LİBYA’DA SİYASİ TAHLIL İSTİYORUZ
Dışişleri Bakanı Çavuşoğlu, Türkiye’nin Libya siyaseti üzerine soruyu ise şöyle yanıtlandırdı:
“biz Libya’da darbecilerin değil, yasal hükümetin tarafındayız. GNA Hükümeti muharebede zaferler elde etti, lakin darbeci Hafter hücumlarına devam ediyor. Türkiye güçler arasında bir istikrar sağladı. Artık sırada iktisat geliyor. Hükümet Hafter’den kurtarılan nahiyelerde vatandaşlarının su, elektrik, hizmet üzere gereksinimlerini da karşılamak zorunda. Bütün bunlar para. Ancak Hafter, Libya hükümetinin petrol satabilmesini engelliyor. Türk şirketlerinin başlattığı altyapı girişimleri savaş nedeniyle tamamlanamadı. Libya hükümetiyle ekonomik işbirliğini nasıl güçlendireceğimizi konuştuk. Memleketin mali yardıma muhtaçlığı var.”

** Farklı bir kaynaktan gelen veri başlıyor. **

/-! ### updSol -/

@[simp] theorem State.updSol_pending (f : Solver → Solver) : (s.updSol f).pending = s.pending := rfl
@[simp] theorem State.updSol_clk (f : Solver → Solver) : (s.updSol f).clk = s.clk := rfl
@[simp] theorem State.updSol_free (f : Solver → Solver) : (s.updSol f).free = s.free := rfl
@[simp] theorem State.updSol_now (f : Solver → Solver) : (s.updSol f).now = s.now := rfl
@[simp] theorem State.updSol_regs (f : Solver → Solver) : (s.updSol f).regs = s.regs := rfl
@[simp] theorem State.updSol_priv (f : Solver → Solver) : (s.updSol f).priv = s.priv := rfl
@[simp] theorem State.updSol_latches (f : Solver → Solver) : (s.updSol f).latches = s.latches := rfl
@[simp] theorem State.updSol_engs (f : Solver → Solver) : (s.updSol f).engs = s.engs := rfl
@[simp] theorem State.updSol_sched (f : Solver → Solver) : (s.updSol f).sched = s.sched := rfl
@[simp] theorem State.updSol_tb (f : Solver → Solver) : (s.updSol f).tb = s.tb := rfl
@[simp] theorem State.updSol_wave (f : Solver → Solver) : (s.updSol f).wave = s.wave := rfl
@[simp] theorem State.updSol_mains (f : Solver → Solver) : (s.updSol f).mains = s.mains := rfl
@[simp] theorem State.updSol_banks (f : Solver → Solver) : (s.updSol f).banks = s.banks := rfl
@[simp] theorem State.updSol_sol (f : Solver → Solver) : (s.updSol f).sol = f s.sol := rfl
@[simp] theorem State.updSol_opt (f : Solver → Solver) : (s.updSol f).opt = s.opt := rfl
@[simp] theorem State.updSol_lpe (f : Solver → Solver) : (s.updSol f).lpe = s.lpe := rfl
@[simp] theorem State.updSol_field (f : Solver → Solver) : (s.updSol f).field = s.field := rfl
@[simp] theorem State.updSol_gnb (f : Solver → Solver) : (s.updSol f).gnb = s.gnb := rfl
@[simp] theorem State.updSol_dfc (f : Solver → Solver) : (s.updSol f).dfc = s.dfc := rfl
@[simp] theorem State.updSol_enc (f : Solver → Solver) : (s.updSol f).enc = s.enc := rfl
@[simp] theorem State.updSol_ser (f : Solver → Solver) : (s.updSol f).ser = s.ser := rfl
@[simp] theorem State.updSol_can (f : Solver → Solver) : (s.updSol f).can = s.can := rfl
@[simp] theorem State.updSol_fus (f : Solver → Solver) : (s.updSol f).fus = s.fus := rfl
@[simp] theorem State.updSol_eth (f : Solver → Solver) : (s.updSol f).eth = s.eth := rfl
@[simp] theorem State.updSol_saf (f : Solver → Solver) : (s.updSol f).saf = s.saf := rfl
@[simp] theorem State.updSol_pair (f : Solver → Solver) : (s.updSol f).pair = s.pair := rfl
@[simp] theorem State.updSol_evr (f : Solver → Solver) : (s.updSol f).evr = s.evr := rfl
@[simp] theorem State.updSol_boot (f : Solver → Solver) : (s.updSol f).boot = s.boot := rfl
@[simp] theorem State.updSol_out (f : Solver → Solver) : (s.updSol f).out = s.out := rfl
@[simp] theorem State.updSol_health (f : Solver → Solver) : (s.updSol f).health = s.health := rfl

/-! ### updBoot -/

@[simp] theorem State.updBoot_pending (f : Boot → Boot) : (s.updBoot f).pending = s.pending := rfl
@[simp] theorem State.updBoot_clk (f : Boot → Boot) : (s.updBoot f).clk = s.clk := rfl
@[simp] theorem State.updBoot_free (f : Boot → Boot) : (s.updBoot f).free = s.free := rfl
@[simp] theorem State.updBoot_now (f : Boot → Boot) : (s.updBoot f).now = s.now := rfl
@[simp] theorem State.updBoot_regs (f : Boot → Boot) : (s.updBoot f).regs = s.regs := rfl
@[simp] theorem State.updBoot_priv (f : Boot → Boot) : (s.updBoot f).priv = s.priv := rfl
@[simp] theorem State.updBoot_latches (f : Boot → Boot) : (s.updBoot f).latches = s.latches := rfl
@[simp] theorem State.updBoot_engs (f : Boot → Boot) : (s.updBoot f).engs = s.engs := rfl
@[simp] theorem State.updBoot_sched (f : Boot → Boot) : (s.updBoot f).sched = s.sched := rfl
@[simp] theorem State.updBoot_tb (f : Boot → Boot) : (s.updBoot f).tb = s.tb := rfl
@[simp] theorem State.updBoot_wave (f : Boot → Boot) : (s.updBoot f).wave = s.wave := rfl
@[simp] theorem State.updBoot_mains (f : Boot → Boot) : (s.updBoot f).mains = s.mains := rfl
@[simp] theorem State.updBoot_banks (f : Boot → Boot) : (s.updBoot f).banks = s.banks := rfl
@[simp] theorem State.updBoot_sol (f : Boot → Boot) : (s.updBoot f).sol = s.sol := rfl
@[simp] theorem State.updBoot_opt (f : Boot → Boot) : (s.updBoot f).opt = s.opt := rfl
@[simp] theorem State.updBoot_lpe (f : Boot → Boot) : (s.updBoot f).lpe = s.lpe := rfl
@[simp] theorem State.updBoot_field (f : Boot → Boot) : (s.updBoot f).field = s.field := rfl
@[simp] theorem State.updBoot_gnb (f : Boot → Boot) : (s.updBoot f).gnb = s.gnb := rfl
@[simp] theorem State.updBoot_dfc (f : Boot → Boot) : (s.updBoot f).dfc = s.dfc := rfl
@[simp] theorem State.updBoot_enc (f : Boot → Boot) : (s.updBoot f).enc = s.enc := rfl
@[simp] theorem State.updBoot_ser (f : Boot → Boot) : (s.updBoot f).ser = s.ser := rfl
@[simp] theorem State.updBoot_can (f : Boot → Boot) : (s.updBoot f).can = s.can := rfl
@[simp] theorem State.updBoot_fus (f : Boot → Boot) : (s.updBoot f).fus = s.fus := rfl
@[simp] theorem State.updBoot_eth (f : Boot → Boot) : (s.updBoot f).eth = s.eth := rfl
@[simp] theorem State.updBoot_saf (f : Boot → Boot) : (s.updBoot f).saf = s.saf := rfl
@[simp] theorem State.updBoot_pair (f : Boot → Boot) : (s.updBoot f).pair = s.pair := rfl
@[simp] theorem State.updBoot_evr (f : Boot → Boot) : (s.updBoot f).evr = s.evr := rfl
@[simp] theorem State.updBoot_boot (f : Boot → Boot) : (s.updBoot f).boot = f s.boot := rfl
@[simp] theorem State.updBoot_out (f : Boot → Boot) : (s.updBoot f).out = s.out := rfl
@[simp] theorem State.updBoot_health (f : Boot → Boot) : (s.updBoot f).health = s.health := rfl

/-! ### updTb -/

@[simp] theorem State.updTb_pending (f : Timebase → Timebase) : (s.updTb f).pending = s.pending := rfl
@[simp] theorem State.updTb_clk (f : Timebase → Timebase) : (s.updTb f).clk = s.clk := rfl
@[simp] theorem State.updTb_free (f : Timebase → Timebase) : (s.updTb f).free = s.free := rfl
@[simp] theorem State.updTb_now (f : Timebase → Timebase) : (s.updTb f).now = s.now := rfl
@[simp] theorem State.updTb_regs (f : Timebase → Timebase) : (s.updTb f).regs = s.regs := rfl
@[simp] theorem State.updTb_priv (f : Timebase → Timebase) : (s.updTb f).priv = s.priv := rfl
@[simp] theorem State.updTb_latches (f : Timebase → Timebase) : (s.updTb f).latches = s.latches := rfl
@[simp] theorem State.updTb_engs (f : Timebase → Timebase) : (s.updTb f).engs = s.engs := rfl
@[simp] theorem State.updTb_sched (f : Timebase → Timebase) : (s.updTb f).sched = s.sched := rfl
@[simp] theorem State.updTb_tb (f : Timebase → Timebase) : (s.updTb f).tb = f s.tb := rfl
@[simp] theorem State.updTb_wave (f : Timebase → Timebase) : (s.updTb f).wave = s.wave := rfl
@[simp] theorem State.updTb_mains (f : Timebase → Timebase) : (s.updTb f).mains = s.mains := rfl
@[simp] theorem State.updTb_banks (f : Timebase → Timebase) : (s.updTb f).banks = s.banks := rfl
@[simp] theorem State.updTb_sol (f : Timebase → Timebase) : (s.updTb f).sol = s.sol := rfl
@[simp] theorem State.updTb_opt (f : Timebase → Timebase) : (s.updTb f).opt = s.opt := rfl
@[simp] theorem State.updTb_lpe (f : Timebase → Timebase) : (s.updTb f).lpe = s.lpe := rfl
@[simp] theorem State.updTb_field (f : Timebase → Timebase) : (s.updTb f).field = s.field := rfl
@[simp] theorem State.updTb_gnb (f : Timebase → Timebase) : (s.updTb f).gnb = s.gnb := rfl
@[simp] theorem State.updTb_dfc (f : Timebase → Timebase) : (s.updTb f).dfc = s.dfc := rfl
@[simp] theorem State.updTb_enc (f : Timebase → Timebase) : (s.updTb f).enc = s.enc := rfl
@[simp] theorem State.updTb_ser (f : Timebase → Timebase) : (s.updTb f).ser = s.ser := rfl
@[simp] theorem State.updTb_can (f : Timebase → Timebase) : (s.updTb f).can = s.can := rfl
@[simp] theorem State.updTb_fus (f : Timebase → Timebase) : (s.updTb f).fus = s.fus := rfl
@[simp] theorem State.updTb_eth (f : Timebase → Timebase) : (s.updTb f).eth = s.eth := rfl
@[simp] theorem State.updTb_saf (f : Timebase → Timebase) : (s.updTb f).saf = s.saf := rfl
@[simp] theorem State.updTb_pair (f : Timebase → Timebase) : (s.updTb f).pair = s.pair := rfl
@[simp] theorem State.updTb_evr (f : Timebase → Timebase) : (s.updTb f).evr = s.evr := rfl
@[simp] theorem State.updTb_boot (f : Timebase → Timebase) : (s.updTb f).boot = s.boot := rfl
@[simp] theorem State.updTb_out (f : Timebase → Timebase) : (s.updTb f).out = s.out := rfl
@[simp] theorem State.updTb_health (f : Timebase → Timebase) : (s.updTb f).health = s.health := rfl

/-! ### updField -/

@[simp] theorem State.updField_pending (f : FieldIo → FieldIo) : (s.updField f).pending = s.pending := rfl
@[simp] theorem State.updField_clk (f : FieldIo → FieldIo) : (s.updField f).clk = s.clk := rfl
@[simp] theorem State.updField_free (f : FieldIo → FieldIo) : (s.updField f).free = s.free := rfl
@[simp] theorem State.updField_now (f : FieldIo → FieldIo) : (s.updField f).now = s.now := rfl
@[simp] theorem State.updField_regs (f : FieldIo → FieldIo) : (s.updField f).regs = s.regs := rfl
@[simp] theorem State.updField_priv (f : FieldIo → FieldIo) : (s.updField f).priv = s.priv := rfl
@[simp] theorem State.updField_latches (f : FieldIo → FieldIo) : (s.updField f).latches = s.latches := rfl
@[simp] theorem State.updField_engs (f : FieldIo → FieldIo) : (s.updField f).engs = s.engs := rfl
@[simp] theorem State.updField_sched (f : FieldIo → FieldIo) : (s.updField f).sched = s.sched := rfl
@[simp] theorem State.updField_tb (f : FieldIo → FieldIo) : (s.updField f).tb = s.tb := rfl
@[simp] theorem State.updField_wave (f : FieldIo → FieldIo) : (s.updField f).wave = s.wave := rfl
@[simp] theorem State.updField_mains (f : FieldIo → FieldIo) : (s.updField f).mains = s.mains := rfl
@[simp] theorem State.updField_banks (f : FieldIo → FieldIo) : (s.updField f).banks = s.banks := rfl
@[simp] theorem State.updField_sol (f : FieldIo → FieldIo) : (s.updField f).sol = s.sol := rfl
@[simp] theorem State.updField_opt (f : FieldIo → FieldIo) : (s.updField f).opt = s.opt := rfl
@[simp] theorem State.updField_lpe (f : FieldIo → FieldIo) : (s.updField f).lpe = s.lpe := rfl
@[simp] theorem State.updField_field (f : FieldIo → FieldIo) : (s.updField f).field = f s.field := rfl
@[simp] theorem State.updField_gnb (f : FieldIo → FieldIo) : (s.updField f).gnb = s.gnb := rfl
@[simp] theorem State.updField_dfc (f : FieldIo → FieldIo) : (s.updField f).dfc = s.dfc := rfl
@[simp] theorem State.updField_enc (f : FieldIo → FieldIo) : (s.updField f).enc = s.enc := rfl
@[simp] theorem State.updField_ser (f : FieldIo → FieldIo) : (s.updField f).ser = s.ser := rfl
@[simp] theorem State.updField_can (f : FieldIo → FieldIo) : (s.updField f).can = s.can := rfl
@[simp] theorem State.updField_fus (f : FieldIo → FieldIo) : (s.updField f).fus = s.fus := rfl
@[simp] theorem State.updField_eth (f : FieldIo → FieldIo) : (s.updField f).eth = s.eth := rfl
@[simp] theorem State.updField_saf (f : FieldIo → FieldIo) : (s.updField f).saf = s.saf := rfl
@[simp] theorem State.updField_pair (f : FieldIo → FieldIo) : (s.updField f).pair = s.pair := rfl
@[simp] theorem State.updField_evr (f : FieldIo → FieldIo) : (s.updField f).evr = s.evr := rfl
@[simp] theorem State.updField_boot (f : FieldIo → FieldIo) : (s.updField f).boot = s.boot := rfl
@[simp] theorem State.updField_out (f : FieldIo → FieldIo) : (s.updField f).out = s.out := rfl
@[simp] theorem State.updField_health (f : FieldIo → FieldIo) : (s.updField f).health = s.health := rfl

Çavuşoğlu Libya’daki çatışmalara taraf olan başka devletler üzere Türkiye olarak devletteki hammadde yataklarını soyma niyetiyle yardım etmediklerini vurguladı ve “Türkiye siyasi tahlil istiyor, barış istiyor. Silahlar sustuktan sonra bir yol haritası geliştirilmesi gerekiyor. Bunu da konuştuk” dedi.
HAFTER OLMAYACAK
Çavuşoğlu, tahlilde Hafter’e yan olacak mı sorusuna, “Hayır, Hafter talihini kaybetti. Artık geçti. Sayın Merkel’in de Hafter’in Berlin’deki tutumundan ne kadar düş kırıklığına uğradığına şahsen şahit oldum. Başbakanlığa bile gelme gereksinimi göstermedi. Hafter bizim Moskova’da ateşkes için gayretimizi da bir fırsat olarak kullanmadı. Saldırmayı tercih etti ve memleketin başına geçmek istediğini açıkladı. Artık sıkışınca, ateşkese ilgi duydu” cevabını verdi.
Çavuşoğlu, Rusya da bahse bu türlü mi bakıyor sorusuna, Cumhurbaşkanı Erdoğan’ın Putin’e Hafter’in bir darbeci olduğu ve onun gerisinde durmaması cephesinde ihtarda bulunduğunu söyledi ve “Libya’nın bütünlüğü için birlikte gayret göstermeliyiz. Burda ABD de tesirli olabilir. AB ve Afrika Birliği’nin rolü de önemli” dedi.
Çavuşoğlu Yunanistan Başbakanı Mitçotakis’in Libya konusunda Türkiye hakkındaki laflarına yönelik soruya ise “Yunan Başbakan evvel aynaya bakıp, kendine nerde cürüm yaptım diye sorsun. İktidara gelince, Cumhurbaşkanı Erdoğan kendisine Akdeniz’de işbirliği teklif etti. Ege’deki karasuları sıkıntısını çözebiliriz. Cumhurbaşkanı Erdoğan bunları konuşmak istedi. Ancak Atina yanaşmadı. Yunanistan, Fransa ve AB’yle bir olup bize karşı çalışmak bölgesine oturup bizimle görüşsün. Atina’nın bizi dışlamaya çalışması boşuna. Biz kendi çıkarlarımızı ve Kuzey Kıbrıs’ın çıkarlarını savunacağız” yanıtını verdi.